I flip her onto her back, and she laughs—breathless and beautiful. Her laughter turns into a gasp as I settle between her thighs, my hands pinning her wrists above her head again because I love the way she arches when she’s restrained, all that dancer’s grace turned liquid and desperate under me. I kiss her hard, tongue sweeping in to claim every inch, and she meets me with equal fire, her hips bucking up to grind against my hardening cock. “Greedy little swan,” I murmur, nipping her bottom lip. “You sure you can take more?”

“Try me,” she challenges, and I capture her mouth with mine, moving with her as I lose myself in her again—the taste of her, the feel of her, the knowledge that she’s mine and I’m hers and nothing will change that.

Not Summit. Not Vernick. And certainly not Carlos . . .

27

EMMA

Three weeks after Carlosdisappeared, I’m standing in front of twenty-three kids trying to explain the difference between a plié and a grand plié when my ankle decides to remind me it’s still healing.

“Miss Emma, are you OK?” One of the older girls is looking at me with concern.

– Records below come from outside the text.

/-- All that a word written to CMD does to ERR: a bit is set after it exactly when it was, or when the word is rejected
for the bit's cause. -/
theorem runCommandWord_errBit {s t : State} {w : Word} (h : runCommandWord w s = .next t) (c : CmdError) :
    t.errBit c = true ↔ s.errBit c = true ∨ RejectedFor s w c := by
  obtain ⟨d, hd⟩ | ⟨i, hd, hin⟩ := rejectedFor_or_inRange s w
  · obtain rfl := Host.Outcome.next.inj ((runCommandWord_of_rejectedFor hd).symm.trans h)
    have hcause : d = c ↔ RejectedFor s w c := ⟨fun hdc => hdc ▸ hd, hd.unique⟩
    rw [State.raiseCmdError_errBit, hcause]
  · have hno : ¬ RejectedFor s w c := fun hc => hin (hc.outOfRange hd)
    rw [runCommandWord_of_command s hd] at h
    rw [eq_setErr_of_exec_inRange hin h, or_iff_left hno]
    cases c <;> rfl

/-- A word that is not rejected keeps ERRCMD. -/
theorem runCommandWord_errcmd_of_not_rejected {s t : State} {w : Word} (h : runCommandWord w s = .next t)
    (hw : ¬ Rejected s w) : t.errcmd = s.errcmd := by
  obtain hrej | ⟨i, hd, hin⟩ := rejectedFor_or_inRange s w
  · exact absurd ((rejected_iff_exists_rejectedFor s w).2 hrej) hw
  · rw [runCommandWord_of_command s hd] at h
    rw [eq_setErr_of_exec_inRange hin h]
    rfl

end Sys2Proof.Machine
end

section
/-! What one step does to the error registers (spec/60_exceptions.md R177). -/

namespace Sys2Proof.Machine

/-- Only a write to CMD, a write to ERR or a reset can change ERR or ERRCMD, and a write to ERR keeps ERRCMD. -/
theorem step_err_cases {s t : State} (h : step s = .next t) :
    s.NextIsReset ∨
    (∃ w rest, s.NextWrites 0x000 w ∧ runCommandWord w (s.setPending rest) = .next t) ∨
    (∃ v, s.NextWrites 0x01C v ∧ t.errcmd = s.errcmd) ∨
    (t.errBit = s.errBit ∧ t.errcmd = s.errcmd) := by
  obtain ⟨-, ⟨-, rfl⟩ | ⟨rest, hp, -⟩ | ⟨_, _, rest, x, -, -, rfl⟩ | ⟨width, o, v, rest, x, hp, hl, hw⟩⟩ :=
    step_cases s t h
  · exact .inr (.inr (.inr ⟨rfl, rfl⟩))
  · exact .inl ⟨rest, hp⟩
  · exact .inr (.inr (.inr ⟨rfl, rfl⟩))
  · have hreg : ∀ r, x = .reg r → s.NextWrites (regOffset r) v := by
      rintro r rfl
      obtain ⟨rfl, ⟨_, hr, rfl⟩ | ⟨_, hr, -⟩ | ⟨_, hr, -⟩ | ⟨_, hr, -⟩⟩ := locate_ok_cases _ _ _ _ hl
      all_goals cases hr
      exact ⟨rest, hp⟩
    obtain ⟨rfl, -⟩ | ⟨-, rfl⟩ | ⟨rfl, rfl⟩ | ⟨i, -, rfl⟩ | ⟨i, -, rfl⟩ | rfl := writeTarget_cases x v _ t hw
    · exact .inr (.inl ⟨v, rest, hreg .cmd rfl, hw⟩)
    · exact .inr (.inr (.inr ⟨rfl, rfl⟩))
    · exact .inr (.inr (.inl ⟨v, hreg .err rfl, rfl⟩))
    all_goals exact .inr (.inr (.inr ⟨rfl, rfl⟩))
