-- ==== Sys2Proof/Machine/Core.lean ====
section
/-! DEFINITION. The machine behind the host's interface. -/

def Sys2Proof.core : Host.Core :=
  { State := Sys2Proof.Machine.State, Fault := Sys2Proof.Machine.Fault,
    Refusal := Sys2Proof.Machine.Refusal, step := Sys2Proof.Machine.step,
    reset := Sys2Proof.Machine.State.reset }
end

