-- ==== Sys2Proof/Tests/Slice0.lean ====
section
/-! SUPPORT. Tests. The expected values are those of spec/95_test_vectors.md, named by their ids there, or are written out
from the rule named; the witnesses show states and operands that meet the hypotheses of the statements. -/

open Sys2Proof Sys2Proof.Machine

namespace Sys2Proof.Tests

/-! ## Helpers -/

/-- A block in the notation `BC / LEN / ADDR / CRC / ST / PEND` of 95_test_vectors.md. -/
def block (cfg : Config) (bc : Nat) (len addr : U32) (crc st : Byte) (pend : Bool) (mem bk : Memory) : State :=
  { State.launch cfg mem bk with bc := bc, len := len, addr := addr, crc := crc, st := st, pend := pend }

/-- The registers in that notation, as numbers. -/
def registers (s : State) : List Nat :=
  [s.bc, s.len.toNat, s.addr.toNat, s.crc.toNat, s.st.toNat, if s.pend then 1 else 0]

/-- What `f` sees in the next state, if there is one. -/
def after {α : Type} (f : State → α) : Host.Outcome State Fault Refusal → Option α
  | .next t => some (f t)
  | .fault _ => none
  | .refused _ => none

/-- The refusal, if the outcome is one. -/
def refusal : Host.Outcome State Fault Refusal → Option Refusal
  | .next _ => none
  | .fault _ => none
  | .refused r => some r

/-- The fault, if the outcome is one. -/
def faulted : Host.Outcome State Fault Refusal → Option Fault
  | .next _ => none
  | .fault f => some f
  | .refused _ => none

/-- A peer. -/
def peer : PeerHandle := { id := 7 }

/-- `MEM[5..8] = [1, 2, 3, 4]`, the scenario of W4 and W7. -/
def scenarioMem : Memory := [(5, 1#8), (6, 2#8), (7, 3#8), (8, 4#8)]

/-- `MEM[5..8] = [9, 9, 9, 9]`. -/
def overwrittenMem : Memory := [(5, 9#8), (6, 9#8), (7, 9#8), (8, 9#8)]

/-- `BK[0..3] = [1, 2, 3, 4]`. -/
def savedBk : Memory := [(0, 1#8), (1, 2#8), (2, 3#8), (3, 4#8)]

/-! ## Decoding: words written bit by bit from 30_encoding.md R57, R58 -/

theorem test_decode_wr : decode 0b00_1010_0101#10 = .ok (.wrByte 0xA5#8) := by decide
theorem test_decode_rd : decode 0b01_0000_0000#10 = .ok .rdByte := by decide
theorem test_decode_process : decode 0b10_0000_0000#10 = .ok .process := by decide
theorem test_decode_init : decode 0b11_0000_0000#10 = .ok .init := by decide

/-- V-E6. -/
theorem test_decode_reserved :
    [0x101#10, 0x2FF#10, 0x380#10].map (fun w => decode w |>.isOk) = [false, false, false] := by decide

/-- R67: the word streams of the pseudo-instructions, `WFRAME.BAD 4, 5, 9, 9, 9, 9` from program P2 and `SREAD`. -/
theorem test_wframe_bad_words : wframeWords 4#32 5#32 [9#8, 9#8, 9#8, 9#8] true =
    [0x004#10, 0x000#10, 0x000#10, 0x000#10, 0x005#10, 0x000#10, 0x000#10, 0x000#10,
      0x009#10, 0x009#10, 0x009#10, 0x009#10, 0x033#10, 0x100#10] := by decide +kernel
theorem test_sread_words : sreadWords =
    [0x001#10, 0x000#10, 0x000#10, 0x000#10, 0x000#10, 0x000#10, 0x000#10, 0x000#10,
      0x100#10, 0x100#10, 0x100#10] := by decide

/-- The stream of a host procedure is its encoding: `C_WRITE`, `C_READ`, `C_READSTATUS` (R94 to R96); the CRC-8 unit's
operations have no word (R61). -/
theorem test_encode_calls :
    encode (.cWrite peer 3#32 [] 0#32 false) = [0x000#10, 0x000#10, 0x000#10, 0x000#10, 0x003#10, 0x000#10,
      0x000#10, 0x000#10, 0x03A#10, 0x100#10] ∧
    encode (.cRead peer 3#32 [] 0#32) = [0x000#10, 0x000#10, 0x000#10, 0x000#10, 0x003#10, 0x000#10,
      0x000#10, 0x000#10, 0x100#10, 0x100#10] ∧
    encode (.cReadStatus peer) = sreadWords ∧ encode (.crc8 [1#8] 0#8) = [] ∧
    encode (.crc8Step 1#8 2#8) = [] := by decide +kernel
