/-- What one physical receive lane brings in a training set (R333); `inverted` is its polarity on the wire,
`eyeOk` the module's target met, `answered` a result reported for the request in flight.  No rule gives an effect to the
RATE, SHORT, PRE and POST of the far end. -/
structure TsLane where
  codeError : Bool := false
  inverted : Bool := false
  /-- Symbol 2. -/
  lane : BitVec 2 := 0
  /-- Symbol 3. -/
  rate : BitVec 2 := 0
  /-- Symbol 4, bit 3; the other flags follow. -/
  short : Bool := false
  locked : Bool := false
  eqDone : Bool := false
  ready : Bool := false
  /-- Symbol 5: a new request to the return-lane transmitter; 0 = none. -/
  request : Byte := 0
  /-- Symbols 6 and 7. -/
  pre : Byte := 0
  post : Byte := 0
  /-- Symbol 8: 0 = APPLIED; 1 = AT_LIMIT; 2 = FIXED. -/
  result : Byte := 0
  answered : Bool := false
  eyeOk : Bool := false
  deriving DecidableEq, Repr

/-- How the share of an EPOCH frame is read: whether its CRC passes, and the code errors between the epoch cycle of the frame
and the end of this share (R366, R381). -/
structure ShareRead where
  crcOk : Bool
  codeErrors : Nat := 0
  deriving DecidableEq, Repr

/-- An EPOCH frame as it reaches a slave (R368, R369). -/
structure EpochFrame where
  epoch : Nat
  frame : BitVec 32
  curVb : Nat
  nSlots : Nat
  vb : Nat
  k : Nat
  nxNSlots : Nat
  nxVb : Nat
  nxK : Nat
  c : Nat
  a : Nat
  shLen : Nat
  deriving DecidableEq, Repr

/-- A frame as the master receives it (R383): an ENUM or an EPOCH frame, whether its header passes, its number
(EPOCH or ENUM_ID) and its code errors; the status pairs of an EPOCH frame as their two symbols, first symbol
in bit 1; the fills of an ENUM frame's token section, and whether that section holds a 0 or a code
error. -/
structure RingFrame where
  enum : Bool := false
  good : Bool := true
  num : Nat := 0
  codeErrors : Nat := 0
  thr : BitVec 2 := 1
  alarm : BitVec 2 := 1
  nopos : BitVec 2 := 1
  fills : Nat := 0
  tokenBad : Bool := false
  deriving DecidableEq, Repr

/-- Parity upsets that the row actions of a line meet: columns of the gain row, pixels of the defect map,
columns whose pre-charge tap fails (R171, R172, R192). -/
structure LineUpsets where
  gain : List Nat := []
  map : List MapUpset := []
  taps : List Nat := []
  deriving DecidableEq, Repr

/-- What a step of the boot loader brings in: a disagreement of the fuse votes, the RAMs of step 4 that fail
their test, as bits of BST_RAM_FAIL, and the bytes read from the flash (R403, R444). -/
structure BootIn where
  voteBad : Bool := false
  ramFail : BitVec 9 := 0
  bytes : List Byte := []
  deriving DecidableEq, Repr
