-- ==== Sys2Proof/Decode.lean ====
section
/-!
DEFINITION. The words of the opcode table.  No row of spec/opcode_table.json gives bits: a command of this block is an
event with the values it carries, and no word spells one.
-/

namespace Sys2Proof

/-- The command that a word of `nbits` bits spells by the table: none, since no row of the table has bits. -/
def decodeTableWord (_nbits _w : Nat) : Option Instr := none

end Sys2Proof
end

I adjust my weight, leaning slightly on the barre. “I’m fine. Just a reminder that even teachers need to listen to their bodies—even if they are fast healers.” Before my surgery, I was petrified I’d have to give up everything related to ballet. But one thing being in a boot has taught me is that I can achieve a heck of a lot on only one leg combined with a whole lot of stubbornness. “Besides, dance is about learning to work with what you have, every single day,” I say, injecting some practiced optimism in my voice. I wobbled through a year of ballet with a stress fracture at seventeen, finished a Nutcracker run with a torn hip flexor at nineteen. Standing here with a brace on my ankle is minor by comparison—I don’t know why I was so worried.

“Now, everyone in first position . . .”

The kids move through the exercise and I watch, correcting form, offering encouragement. It’s been three weeks since I ditched the crutches for a walking boot. Three weeks since Bones came home smelling like gunpowder. Three weeks since a man died because he touched what wasn’t his.

I don’t ask questions. That’s what Ginger taught me—hold the light, don’t look into the dark. But sometimes I still touch the tracker in my shoulder, just to feel it there. Just to remind myself that I can always be found.

Is that comfort or paranoia? Maybe both. Maybe that’s just what loving an outlaw looks like.

Anxieties aside, my ankle is healing better than expected. I can stand for longer periods now, though my physical therapist—who doesn’t take any of my shit—says I’m pushing it. But I need this. Need to be here, teaching, being useful. Being part of something.

The community center is packed these days. We got a bunch of new enrollments after the kids’ performance at the town hall. I get asked daily by parents if Duck is planning to run for mayor, and I keep on telling them I don’t know. Although I think the idea of it is growing on him.

“Beautiful. Remember to keep your core engaged.” I demonstrate, weight on my good leg, and the students mirror the movement. “Wonderful.”